§ EXERCISE OBJECTIVE: Which lines of the data contain the string "each"? Copy every one of them.

──────── RECORDS TO PROCESS ────────

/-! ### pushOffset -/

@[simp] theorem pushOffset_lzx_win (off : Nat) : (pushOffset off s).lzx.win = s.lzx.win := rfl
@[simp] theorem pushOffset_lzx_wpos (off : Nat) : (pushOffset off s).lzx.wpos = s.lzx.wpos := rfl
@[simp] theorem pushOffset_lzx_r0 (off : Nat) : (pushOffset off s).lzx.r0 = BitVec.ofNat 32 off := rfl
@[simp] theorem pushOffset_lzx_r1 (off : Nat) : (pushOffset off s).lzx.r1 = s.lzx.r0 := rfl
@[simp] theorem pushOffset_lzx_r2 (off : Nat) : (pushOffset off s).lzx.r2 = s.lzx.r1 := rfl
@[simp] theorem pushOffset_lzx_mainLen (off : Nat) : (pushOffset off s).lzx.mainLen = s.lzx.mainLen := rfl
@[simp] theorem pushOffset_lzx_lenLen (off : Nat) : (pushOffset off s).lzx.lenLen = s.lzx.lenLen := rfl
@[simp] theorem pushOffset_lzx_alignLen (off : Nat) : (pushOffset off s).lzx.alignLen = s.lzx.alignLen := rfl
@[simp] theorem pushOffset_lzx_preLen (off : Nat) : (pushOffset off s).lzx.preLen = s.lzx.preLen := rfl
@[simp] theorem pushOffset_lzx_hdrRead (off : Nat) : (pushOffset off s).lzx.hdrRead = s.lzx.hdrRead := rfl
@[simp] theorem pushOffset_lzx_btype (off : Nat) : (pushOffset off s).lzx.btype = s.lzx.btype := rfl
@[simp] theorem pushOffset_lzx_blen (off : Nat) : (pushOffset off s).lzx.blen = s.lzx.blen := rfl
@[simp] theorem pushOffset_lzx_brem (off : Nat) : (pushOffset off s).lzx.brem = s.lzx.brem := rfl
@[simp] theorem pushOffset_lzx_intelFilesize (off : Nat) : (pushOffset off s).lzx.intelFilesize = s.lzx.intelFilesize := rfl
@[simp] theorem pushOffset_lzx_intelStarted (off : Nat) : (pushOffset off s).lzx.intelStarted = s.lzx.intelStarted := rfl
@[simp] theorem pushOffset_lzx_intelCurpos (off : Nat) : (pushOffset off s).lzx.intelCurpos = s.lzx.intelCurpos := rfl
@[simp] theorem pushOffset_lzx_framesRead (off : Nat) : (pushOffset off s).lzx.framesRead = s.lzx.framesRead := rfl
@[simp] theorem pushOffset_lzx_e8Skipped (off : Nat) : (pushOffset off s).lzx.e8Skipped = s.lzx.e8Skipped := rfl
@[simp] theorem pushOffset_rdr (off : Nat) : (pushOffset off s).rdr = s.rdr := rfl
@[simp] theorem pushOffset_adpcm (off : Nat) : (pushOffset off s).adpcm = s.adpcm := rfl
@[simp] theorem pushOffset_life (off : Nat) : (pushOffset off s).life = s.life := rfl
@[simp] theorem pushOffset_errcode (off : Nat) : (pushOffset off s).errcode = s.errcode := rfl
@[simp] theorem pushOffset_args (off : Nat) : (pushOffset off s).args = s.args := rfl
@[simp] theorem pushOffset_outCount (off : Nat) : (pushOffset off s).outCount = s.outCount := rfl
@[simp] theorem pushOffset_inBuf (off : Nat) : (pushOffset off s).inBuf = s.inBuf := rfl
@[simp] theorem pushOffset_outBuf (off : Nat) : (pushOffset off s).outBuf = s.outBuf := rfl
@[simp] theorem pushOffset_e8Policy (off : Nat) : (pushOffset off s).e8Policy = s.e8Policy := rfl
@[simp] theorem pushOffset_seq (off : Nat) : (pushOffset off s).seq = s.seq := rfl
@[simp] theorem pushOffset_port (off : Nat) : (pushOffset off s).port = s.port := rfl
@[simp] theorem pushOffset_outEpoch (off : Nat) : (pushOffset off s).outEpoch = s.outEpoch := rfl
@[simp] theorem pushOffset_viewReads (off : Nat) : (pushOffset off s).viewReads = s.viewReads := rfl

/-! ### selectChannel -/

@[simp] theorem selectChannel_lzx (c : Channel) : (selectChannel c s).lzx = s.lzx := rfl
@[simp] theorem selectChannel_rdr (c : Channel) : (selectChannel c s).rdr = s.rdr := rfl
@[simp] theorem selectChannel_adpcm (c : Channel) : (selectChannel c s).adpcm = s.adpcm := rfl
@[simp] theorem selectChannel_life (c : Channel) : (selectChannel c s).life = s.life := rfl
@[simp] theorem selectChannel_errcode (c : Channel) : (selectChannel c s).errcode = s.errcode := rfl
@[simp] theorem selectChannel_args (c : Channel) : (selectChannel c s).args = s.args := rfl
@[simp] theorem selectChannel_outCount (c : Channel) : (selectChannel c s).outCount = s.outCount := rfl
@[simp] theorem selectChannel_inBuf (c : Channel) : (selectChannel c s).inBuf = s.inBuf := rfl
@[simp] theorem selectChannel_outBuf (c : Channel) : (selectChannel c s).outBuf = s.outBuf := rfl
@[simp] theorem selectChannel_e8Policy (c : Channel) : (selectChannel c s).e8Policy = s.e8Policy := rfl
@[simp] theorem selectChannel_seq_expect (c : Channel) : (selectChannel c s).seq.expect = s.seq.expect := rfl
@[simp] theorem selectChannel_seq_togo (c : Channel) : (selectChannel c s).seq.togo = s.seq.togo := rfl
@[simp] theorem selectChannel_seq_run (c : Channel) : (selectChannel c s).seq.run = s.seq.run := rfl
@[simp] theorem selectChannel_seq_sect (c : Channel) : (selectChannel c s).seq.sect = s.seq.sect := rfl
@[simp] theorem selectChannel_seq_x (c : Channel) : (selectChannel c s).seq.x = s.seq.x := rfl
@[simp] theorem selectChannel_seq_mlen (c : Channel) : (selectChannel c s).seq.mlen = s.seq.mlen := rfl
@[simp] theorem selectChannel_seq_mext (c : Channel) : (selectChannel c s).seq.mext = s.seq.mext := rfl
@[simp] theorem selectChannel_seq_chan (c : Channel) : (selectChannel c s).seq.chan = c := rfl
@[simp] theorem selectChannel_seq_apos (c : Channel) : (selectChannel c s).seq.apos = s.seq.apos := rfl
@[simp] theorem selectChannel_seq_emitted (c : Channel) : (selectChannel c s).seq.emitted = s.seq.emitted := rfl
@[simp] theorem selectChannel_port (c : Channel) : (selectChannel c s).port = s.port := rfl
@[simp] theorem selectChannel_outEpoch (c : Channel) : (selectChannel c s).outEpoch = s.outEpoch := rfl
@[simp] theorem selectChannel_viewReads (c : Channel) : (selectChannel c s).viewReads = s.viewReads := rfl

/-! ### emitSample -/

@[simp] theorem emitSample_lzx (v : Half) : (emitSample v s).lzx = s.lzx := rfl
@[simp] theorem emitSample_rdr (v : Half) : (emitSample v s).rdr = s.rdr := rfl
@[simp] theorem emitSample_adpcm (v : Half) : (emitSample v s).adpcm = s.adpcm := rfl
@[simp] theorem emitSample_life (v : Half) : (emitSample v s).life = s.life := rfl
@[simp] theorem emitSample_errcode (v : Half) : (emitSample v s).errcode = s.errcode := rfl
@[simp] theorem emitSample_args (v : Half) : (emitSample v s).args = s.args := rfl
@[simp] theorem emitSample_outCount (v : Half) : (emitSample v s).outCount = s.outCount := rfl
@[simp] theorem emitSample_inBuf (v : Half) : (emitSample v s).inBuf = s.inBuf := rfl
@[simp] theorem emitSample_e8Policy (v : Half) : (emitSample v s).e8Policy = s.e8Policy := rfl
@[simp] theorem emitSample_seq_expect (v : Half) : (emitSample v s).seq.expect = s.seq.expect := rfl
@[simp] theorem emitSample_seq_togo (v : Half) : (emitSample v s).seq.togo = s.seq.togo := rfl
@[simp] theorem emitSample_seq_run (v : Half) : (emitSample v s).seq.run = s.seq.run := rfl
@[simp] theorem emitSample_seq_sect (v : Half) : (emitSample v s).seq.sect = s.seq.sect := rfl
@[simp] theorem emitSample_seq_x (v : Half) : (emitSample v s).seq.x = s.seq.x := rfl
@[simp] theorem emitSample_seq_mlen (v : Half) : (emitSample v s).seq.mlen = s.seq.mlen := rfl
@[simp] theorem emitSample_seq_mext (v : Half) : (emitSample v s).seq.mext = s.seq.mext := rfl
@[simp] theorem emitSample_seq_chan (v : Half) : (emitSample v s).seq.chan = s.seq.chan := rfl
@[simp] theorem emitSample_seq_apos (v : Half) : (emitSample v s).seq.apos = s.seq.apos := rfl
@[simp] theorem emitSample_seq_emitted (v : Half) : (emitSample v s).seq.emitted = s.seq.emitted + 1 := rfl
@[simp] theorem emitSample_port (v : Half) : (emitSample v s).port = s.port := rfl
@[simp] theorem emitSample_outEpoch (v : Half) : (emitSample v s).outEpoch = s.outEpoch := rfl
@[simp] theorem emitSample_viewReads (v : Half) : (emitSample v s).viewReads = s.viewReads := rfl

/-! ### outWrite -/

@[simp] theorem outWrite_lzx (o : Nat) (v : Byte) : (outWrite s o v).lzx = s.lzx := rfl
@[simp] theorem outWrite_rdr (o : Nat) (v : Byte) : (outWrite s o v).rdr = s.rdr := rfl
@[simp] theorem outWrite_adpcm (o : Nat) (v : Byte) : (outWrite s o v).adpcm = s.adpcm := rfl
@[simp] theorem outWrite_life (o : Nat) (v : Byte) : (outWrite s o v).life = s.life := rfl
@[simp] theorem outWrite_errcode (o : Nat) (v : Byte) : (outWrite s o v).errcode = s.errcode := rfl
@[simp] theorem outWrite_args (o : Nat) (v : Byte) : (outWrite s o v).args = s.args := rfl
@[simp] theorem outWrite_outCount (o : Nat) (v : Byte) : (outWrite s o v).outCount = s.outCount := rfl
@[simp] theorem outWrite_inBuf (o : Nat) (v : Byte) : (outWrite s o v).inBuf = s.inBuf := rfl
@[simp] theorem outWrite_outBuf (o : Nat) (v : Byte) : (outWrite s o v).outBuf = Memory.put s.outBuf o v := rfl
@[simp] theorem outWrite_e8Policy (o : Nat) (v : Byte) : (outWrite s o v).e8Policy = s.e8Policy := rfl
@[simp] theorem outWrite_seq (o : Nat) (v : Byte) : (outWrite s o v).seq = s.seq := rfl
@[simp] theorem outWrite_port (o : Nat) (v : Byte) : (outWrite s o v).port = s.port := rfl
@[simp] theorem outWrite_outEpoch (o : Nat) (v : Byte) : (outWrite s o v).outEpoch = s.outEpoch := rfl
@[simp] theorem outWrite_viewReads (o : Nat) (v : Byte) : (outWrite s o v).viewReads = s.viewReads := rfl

────────
──────── RECORDS TO PROCESS ────────

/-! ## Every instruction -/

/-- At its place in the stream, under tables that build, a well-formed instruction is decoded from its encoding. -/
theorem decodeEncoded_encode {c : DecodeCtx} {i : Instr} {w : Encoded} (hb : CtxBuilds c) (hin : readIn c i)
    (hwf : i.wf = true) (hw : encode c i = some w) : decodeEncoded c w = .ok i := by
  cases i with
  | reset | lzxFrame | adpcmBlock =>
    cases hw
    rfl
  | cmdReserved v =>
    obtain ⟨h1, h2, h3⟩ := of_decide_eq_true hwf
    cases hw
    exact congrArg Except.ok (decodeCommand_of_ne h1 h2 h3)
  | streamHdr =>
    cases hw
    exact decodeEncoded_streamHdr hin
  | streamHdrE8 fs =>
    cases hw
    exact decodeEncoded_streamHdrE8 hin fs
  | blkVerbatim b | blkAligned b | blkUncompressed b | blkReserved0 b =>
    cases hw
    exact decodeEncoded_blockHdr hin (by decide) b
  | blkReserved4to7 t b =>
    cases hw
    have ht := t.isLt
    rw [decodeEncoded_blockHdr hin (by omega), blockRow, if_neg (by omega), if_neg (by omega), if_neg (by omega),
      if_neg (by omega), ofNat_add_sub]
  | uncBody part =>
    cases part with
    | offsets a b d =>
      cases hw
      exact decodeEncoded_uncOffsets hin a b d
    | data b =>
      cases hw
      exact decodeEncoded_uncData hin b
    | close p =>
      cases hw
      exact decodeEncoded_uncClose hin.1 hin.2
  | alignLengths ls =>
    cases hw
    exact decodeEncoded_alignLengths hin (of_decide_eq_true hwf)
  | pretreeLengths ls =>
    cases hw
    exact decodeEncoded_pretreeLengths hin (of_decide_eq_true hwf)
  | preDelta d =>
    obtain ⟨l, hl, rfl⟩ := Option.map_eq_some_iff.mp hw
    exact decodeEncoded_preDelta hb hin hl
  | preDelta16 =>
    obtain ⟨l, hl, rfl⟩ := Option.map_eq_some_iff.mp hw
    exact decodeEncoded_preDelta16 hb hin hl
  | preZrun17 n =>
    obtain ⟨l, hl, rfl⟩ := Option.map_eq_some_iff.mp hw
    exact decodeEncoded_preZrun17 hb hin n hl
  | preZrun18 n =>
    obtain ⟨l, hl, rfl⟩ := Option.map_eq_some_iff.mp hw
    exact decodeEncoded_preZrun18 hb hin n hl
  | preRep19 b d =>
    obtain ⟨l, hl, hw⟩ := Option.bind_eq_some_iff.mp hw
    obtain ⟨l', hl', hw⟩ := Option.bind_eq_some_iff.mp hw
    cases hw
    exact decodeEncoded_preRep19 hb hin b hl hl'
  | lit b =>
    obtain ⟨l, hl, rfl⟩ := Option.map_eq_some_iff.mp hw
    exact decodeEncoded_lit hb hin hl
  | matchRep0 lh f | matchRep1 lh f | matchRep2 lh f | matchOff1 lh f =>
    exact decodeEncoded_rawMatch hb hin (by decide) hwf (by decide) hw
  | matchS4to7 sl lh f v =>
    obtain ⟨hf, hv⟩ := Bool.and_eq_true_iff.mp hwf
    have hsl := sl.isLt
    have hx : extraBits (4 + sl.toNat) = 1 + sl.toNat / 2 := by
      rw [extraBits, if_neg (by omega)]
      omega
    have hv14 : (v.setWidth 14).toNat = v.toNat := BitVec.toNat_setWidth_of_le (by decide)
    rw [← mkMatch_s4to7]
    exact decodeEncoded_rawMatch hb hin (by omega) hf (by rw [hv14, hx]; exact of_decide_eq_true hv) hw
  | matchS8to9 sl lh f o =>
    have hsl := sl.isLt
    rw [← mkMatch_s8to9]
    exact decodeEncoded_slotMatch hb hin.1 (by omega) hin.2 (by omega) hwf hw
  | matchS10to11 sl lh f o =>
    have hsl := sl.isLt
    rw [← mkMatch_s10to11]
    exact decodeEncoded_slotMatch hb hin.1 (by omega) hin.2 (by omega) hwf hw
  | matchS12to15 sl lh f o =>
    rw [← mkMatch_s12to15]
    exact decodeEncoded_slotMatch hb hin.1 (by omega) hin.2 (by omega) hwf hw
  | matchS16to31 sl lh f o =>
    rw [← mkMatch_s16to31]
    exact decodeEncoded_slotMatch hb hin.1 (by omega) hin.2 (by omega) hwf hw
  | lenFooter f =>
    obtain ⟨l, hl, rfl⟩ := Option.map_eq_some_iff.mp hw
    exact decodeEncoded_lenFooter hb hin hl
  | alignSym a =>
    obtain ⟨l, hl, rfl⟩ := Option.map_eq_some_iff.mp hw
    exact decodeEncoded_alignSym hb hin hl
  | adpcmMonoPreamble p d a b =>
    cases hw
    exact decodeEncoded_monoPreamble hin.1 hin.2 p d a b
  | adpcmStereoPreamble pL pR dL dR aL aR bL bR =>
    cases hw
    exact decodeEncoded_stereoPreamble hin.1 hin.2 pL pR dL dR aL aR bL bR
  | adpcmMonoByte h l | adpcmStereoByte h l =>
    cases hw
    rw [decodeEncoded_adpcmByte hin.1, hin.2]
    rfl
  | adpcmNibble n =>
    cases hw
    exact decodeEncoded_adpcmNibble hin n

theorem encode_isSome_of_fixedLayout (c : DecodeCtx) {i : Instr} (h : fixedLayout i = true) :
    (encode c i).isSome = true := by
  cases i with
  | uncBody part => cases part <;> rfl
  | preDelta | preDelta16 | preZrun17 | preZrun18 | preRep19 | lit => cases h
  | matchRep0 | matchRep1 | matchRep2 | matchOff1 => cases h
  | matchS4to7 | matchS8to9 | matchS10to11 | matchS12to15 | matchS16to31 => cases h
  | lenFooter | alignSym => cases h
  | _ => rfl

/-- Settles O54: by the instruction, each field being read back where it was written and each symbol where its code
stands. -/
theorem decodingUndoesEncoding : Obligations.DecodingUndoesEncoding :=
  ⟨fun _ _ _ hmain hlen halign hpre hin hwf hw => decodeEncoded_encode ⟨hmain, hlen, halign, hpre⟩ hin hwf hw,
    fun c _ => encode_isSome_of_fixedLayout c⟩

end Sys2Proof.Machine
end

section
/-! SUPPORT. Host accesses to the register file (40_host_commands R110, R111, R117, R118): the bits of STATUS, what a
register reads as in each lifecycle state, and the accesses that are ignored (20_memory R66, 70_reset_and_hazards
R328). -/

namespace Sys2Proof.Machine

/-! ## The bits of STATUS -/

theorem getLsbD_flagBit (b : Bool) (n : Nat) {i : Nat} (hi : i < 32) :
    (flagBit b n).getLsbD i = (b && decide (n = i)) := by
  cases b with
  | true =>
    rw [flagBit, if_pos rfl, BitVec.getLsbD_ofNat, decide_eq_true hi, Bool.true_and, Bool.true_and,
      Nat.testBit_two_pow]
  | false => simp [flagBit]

────────

§ WRITTEN RESPONSE:
/-- Settles O54: by the instruction, each field being read back where it was written and each symbol where its code
register reads as in each lifecycle state, and the accesses that are ignored (20_memory R66, 70_reset_and_hazards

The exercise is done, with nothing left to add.